Balance cloud costs, performance with AWS Auto Scaling

February 20, 2014 Off By David

Grazed from TechTarget. Author: Dan Sullivan.

The pay-as-you-go model of cloud computing favors developers and architects who can design applications that run with the optimal amount of resources at all times. Overprovisioning a server means paying more than necessary to meet your needs. Erring in the other direction can be even worse: Underprovisioning resources causes an application to suffer in performance. Variations in application demand make the challenge of server sizing even more difficult, as the optimal set of resources does not stay constant.

One way to address these variations when using the Amazon Web Services (AWS) cloud is to create a load-balanced cluster of servers, then add or remove servers according to demand. You can manage the load-balanced cluster yourself, but another option is the AWS Auto Scaling service. The service maintains adequate performance levels without overprovisioning, while also alleviating some administrative overhead. Good candidates for the service are use cases that allow for readily distributed workloads across multiple servers, with significant variation in workloads…

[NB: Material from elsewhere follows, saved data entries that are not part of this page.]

/-- A flit with one destination moves to the router of its destination, or over one link to the next die of its route. -/
def State.moveFlit (s : State) (p : Packet) (vd lane : Nat) : State :=
  if dieOf p.dst = vd then
    let q := s.fixSite { p with at_ := p.dst } vd
    let full := s.holdFull q
    if full && !q.refusable then s else (s.moved q).atTile q full
  else
    match s.nextDie p.cls vd (dieOf p.dst) with
    | none => s.failPacket p .uncorrectable 0
    | some (e, next) =>
      if s.linkLost vd e then s.failPacket p .uncorrectable 0
      else if !s.awake next || s.linkBusy vd e then s
      else (s.sendFrames vd e lane p).moved (s.fixSite { p with at_ := 8 * next } next)

/-- A flit goes on; one that crosses a link does so on its lane of the number given. -/
def State.forward (s : State) (k lane : Nat) : State :=
  match s.packet k with
  | none => s
  | some p =>
    if p.retry.isSome || s.flitBehind p then s
    else
      let vd := dieOf p.at_
      match p.pl with
      | .msg m tries send =>
        if m.mc then s.partMulti p m tries send lane else s.moveFlit p vd lane
      | _ => s.moveFlit p vd lane

/-! Links. -/

/-- The active width for a target: the widest that is not wider and has clean lanes; 3 when none is left. -/
def activeWidth (down target : Nat) : Nat := (([0, 1, 2].filter (fun w => decide (target ≤ w) && !(activeLanes down w).isEmpty)).head?).getD 3

/-- The width and the rate that the requests of both ends of a link and the removed lanes give. -/
def State.linkTarget (s : State) (vd e : Nat) : Nat × Nat :=
  let a := s.linkControl vd e
  let b := match s.farEnd vd e with | some (d, f) => s.linkControl d f | none => 0
  (activeWidth (s.linkDown vd e) (max (a % 4) (b % 4)), max (natBits a 2 2) (natBits b 2 2))

/-- Change the control words of both ends of a link. -/
def State.putLink (s : State) (vd e : Nat) (g : Nat → Nat) : State :=
  let put := fun (s : State) (d f : Nat) => s.store (flatCommons d (0x7fe9200 + 8 * f)) 8 (g (s.linkControl d f))
  match s.farEnd vd e with
  | some (d, f) => put (put s vd e) d f
  | none => put s vd e

/-- A lane is removed: the link narrows, which takes until `State.linkDone`, or is lost (R430, R454, R455). On a Tether port the lane is out. -/
def State.removeLane (s : State) (vd e lane : Nat) : State :=
  if 4 ≤ e then s.modDie vd (fun d => { d with portDown := d.portDown ||| 2 ^ lane })
  else
    let used := (s.lanesOf vd e).contains lane
    let s := s.store (flatCommons vd (0x7fe9200 + 8 * e)) 8 (putBits (s.linkControl vd e) (32 + lane) 1 1)
    if (s.linkTarget vd e).1 = 3 then s.putLink vd e (fun w => putBits (putBits (putBits w 10 2 3) 6 1 1) 7 1 0)
    else if used then s.putLink vd e (fun w => putBits w 7 1 1) else s

/-- The lane sends flits: it is not removed, and a Tether port has it (R456). -/
def State.laneUp (s : State) (vd e lane : Nat) : Bool :=
  decide (lane < 32) && (if e < 4 then natBits (s.linkControl vd e) (32 + lane) 1 == 0
    else e == 4 && tetherPorts (s.info vd).phys != 0 && decide (lane < 16 * tetherPorts (s.info vd).phys) && natBits (s.die vd).portDown lane 1 == 0)

/-! Injectors (R431, R432). -/

def injectorAt (vd i : Nat) : Nat := flatCommons vd (0x7fe9000 + 0x40 * i)

/-- An injector is armed on a lane that sends flits. -/
def State.armedOn (s : State) (vd i lane : Nat) : Bool :=
  let w := s.load (injectorAt vd i) 8
  s.hasInjector vd i && natBits w 63 1 == 1 && natBits w 48 5 == lane && s.laneUp vd i lane

/-- The lane of an injector sends a flit that counts; at the N-th the injector acts. Whether the flit is spoilt or missing. -/
def State.transmit (s : State) (vd i lane : Nat) : Bool × State :=
  if !s.armedOn vd i lane then (false, s)
  else
    let w := s.load (injectorAt vd i) 8
    let n := ((s.die vd).inj.getD i 0) + 1
    let count := fun (x : Nat) => s.modDie vd (fun d => { d with inj := d.inj.set i x })
    if n < w % 2 ^ 32 then (false, count n)
    else
      let t := (count 0).store (injectorAt vd i + 16) 8 ((s.load (injectorAt vd i + 16) 8 + 1) % 2 ^ 64)
      let t := if natBits w 60 1 = 1 then t else t.store (injectorAt vd i) 8 (putBits w 63 1 0)
      (natBits w 61 2 == 1 || (natBits w 61 2 == 0 && s.load (injectorAt vd i + 8) 8 != 0), t)

/-- A flit of a lane is replayed: its receiver counts it, an injector with RPL may act on it, and after 64 failures in a row the lane is removed
(R430, R432). Whether it arrived. -/
def State.replay (s : State) (vd e lane : Nat) (good : Bool) : Bool × State :=
  if !s.laneUp vd e lane then (true, s)
  else
    let rpl := natBits (s.load (injectorAt vd e) 8) 59 1 == 1
    let (bad, s) := if rpl then s.transmit vd e lane else (false, s)
    let s := match (if e < 4 then s.farEnd vd e else none) with | some (d, _) => s.bump d 0x30 | none => s
    let key := e * 32 + lane
    let ok := good && !bad
    let n := if ok then 0 else (s.die vd).fails.get key 0 + 1
    let s := s.modDie vd (fun x => { x with fails := x.fails.set key (if 64 ≤ n then 0 else n) })
    (ok, if n < 64 then s else s.removeLane vd e lane)

/-- A spoilt flit is replayed until it arrives or its lane is removed. -/
def State.replays (s : State) (vd e lane : Nat) : Nat → State
  | 0 => s
  | n + 1 =>
    let (ok, s) := s.replay vd e lane true
    if ok then s else s.replays vd e lane n

/-- The lane of an armed injector sends m new flits. -/
def State.inject432 (s : State) (vd i : Nat) : Nat → State
  | 0 => s
  | m + 1 =>
    let lane := natBits (s.load (injectorAt vd i) 8) 48 5
    let (bad, s) := s.transmit vd i lane
    (if bad then s.replays vd i lane 64 else s).inject432 vd i m

/-- The next step of a link's change is done: the width first, then the rate (R454). -/
def State.linkDone (s : State) (vd e : Nat) : State :=
  let w := s.linkControl vd e
  let (aw, af) := s.linkTarget vd e
  if 4 ≤ e ∨ natBits w 7 1 = 0 then s
  else if natBits w 10 2 ≠ aw ∧ natBits w 8 2 ≠ af then s.putLink vd e (fun w => putBits w 10 2 aw)
  else s.putLink vd e (fun w => putBits (putBits (putBits w 10 2 aw) 8 2 af) 7 1 0)

/-- Hardware acts on control words that were stored: CKOFF clears COV and the journals of the die (R418), and a change that a link control word
requests runs at both ends (R453). -/
def State.follow (s : State) : State :=
  s.acts.foldl (fun s a =>
    let vd := flatOwner a
    let off := flatOff a
    if off = 0x7fe8000 then (if s.fControl vd 2 1 = 1 then (List.range 9).foldl (fun s k => s.uncover vd k) s else s)
    else
      let e := (off - 0x7fe9200) / 8
      if natBits (s.linkControl vd e) 7 1 = 1 then s.putLink vd e (fun w => putBits w 7 1 1) else s) { s with acts := [] }

/-- A store of a doubleword by supervisor software outside the mesh, to a word of a die's control blocks. -/
def State.superStore (s : State) (vd off : Nat) (w : Word) : State := s.poke (flatCommons vd off) (natLe 8 w.toNat)

/-! Tether ports. -/

/-- The message of a head and payload flit, when its header breaks nothing of Table 83 for this panel (R457). -/
def State.tetherMsg (s : State) (b : List Byte) (launch : Nat) : Option Msg :=
  let h := leNat (b.take 16)
  let kind := natBits h 6 2
  let mc := natBits h 8 1 == 1
  let vt := natBits h 79 9
  let pos := natBits h 71 8
  let sel := natBits h 126 2
  let ofs := natBits h 88 38
  let vec := if mc then BitVec.ofNat 64 (leNat ((b.drop 16).take 8)) else 0
  let handlerOk := (kind == 2 && natBits h 124 4 == pos - 0xf8 && natBits h 104 16 == 0) || kind % 2 == 1 || (kind == 0 && ((sel == 0 && decide (ofs < 2 ^ 17)) || (sel == 1 && decide (ofs < 2 ^ 27)) || sel == 2))
  let dstOk :=
    if mc then decide (vt / 64 = 0) && decide (pos < 192) && !(List.range 64).any (fun i => vec.getLsbD i && decide (8 * s.nDies ≤ 8 * vt + i))
    else decide (vt < 8 * s.nDies) && (match kind with
      | 2 => decide (0xf8 ≤ pos) && decide (pos ≤ 0xfb)
      | 3 => true
      | _ => decide (pos < 192) || (kind == 1 && pos == 0xff && vt == 0))
  if b.length = 64 ∧ handlerOk = true ∧ dstOk = true ∧ natBits h 30 3 = 0 ∧ (mc = true → kind = 0 ∧ vec ≠ 0) then
    some { hdr := BitVec.ofNat 40 (natBits h 88 40), vt := vt, pos := pos, reply := BitVec.ofNat 41 (natBits h 30 41), src := natBits h 9 21, mc := mc,
           kind := kind, prio := natBits h 4 2, cls := h % 16, payload := if mc then b.drop 24 else b.drop 16, dests := vec, launch := launch,
           hb := [] }
  else none

/-- The command of an engine command message (Table 88): its engine, and what the engine's inbox takes. The mode of its context the message does not
carry: its accesses are a user's (log 43). None when a field names nothing. -/
def Msg.command (m : Msg) (id : Nat) : Option (Nat × Cmd) :=
  let engine := m.pos - 0xf8
  let fn := natBits m.hdr.toNat 32 4
  let imm := m.hdr.toNat % 2 ^ 16
  let f := fun o n => leNat ((m.payload.drop o).take n)
  let w : BitVec 64 := BitVec.ofNat 64 (f 16 8)
  let kind : Option CmdKind := match engine, fn with
    | 0, 0 => some .copy
    | 1, 0 => some .gather
    | 1, 1 => some .latch
    | 2, 0 => some (if w.getLsbD 62 then .register else .reduce)
    | 2, 1 => some .bcast
    | 2, 2 => some .join
    | 3, 0 => some .digest
    | _, _ => none
  let c := ctxOfIdent m.src
  kind.map (fun k => (engine, {
    id := id, kind := k, issuer := c, vt := m.vt, launch := m.launch, sup := false, tag := BitVec.ofNat 32 (f 32 4),
    dst := if k = .latch then 0 else BitVec.ofNat 64 (f 0 8), src := BitVec.ofNat 64 (f 8 8), w := w,
    m := if engine < 2 then f 24 8 else if engine = 2 then collLen w else f 16 8,
    ctr := if imm / 2 ^ 8 % 2 = 1 then some (imm % 2 ^ 8) else none, latch := if k = .latch then f 0 8 % 2 else 0,
    z := if engine < 2 then natBits imm 11 3 else if k ≠ .join ∧ f 0 8 ≠ 0 then 1 else 0, who := if engine = 2 then f 24 8 % 1024 else 0, row := 0,
    token := none, fail := none, hb := [], gone := false }))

AWS Auto Scaling uses CloudWatch, Amazon’s monitoring utility, to provide the performance data needed to make scaling recommendations. CloudWatch collects performance statistics — including CPU utilization, disk usage and data transfer — from servers and other AWS resources at five-minute intervals for no charge. (For an additional fee, you can have performance metrics collected once per minute.) System administrators then can specify configuration policies to add or remove servers based on these metrics. For example, a policy could indicate that if the average CPU utilization exceeds 70%, an additional virtual instance should be brought online…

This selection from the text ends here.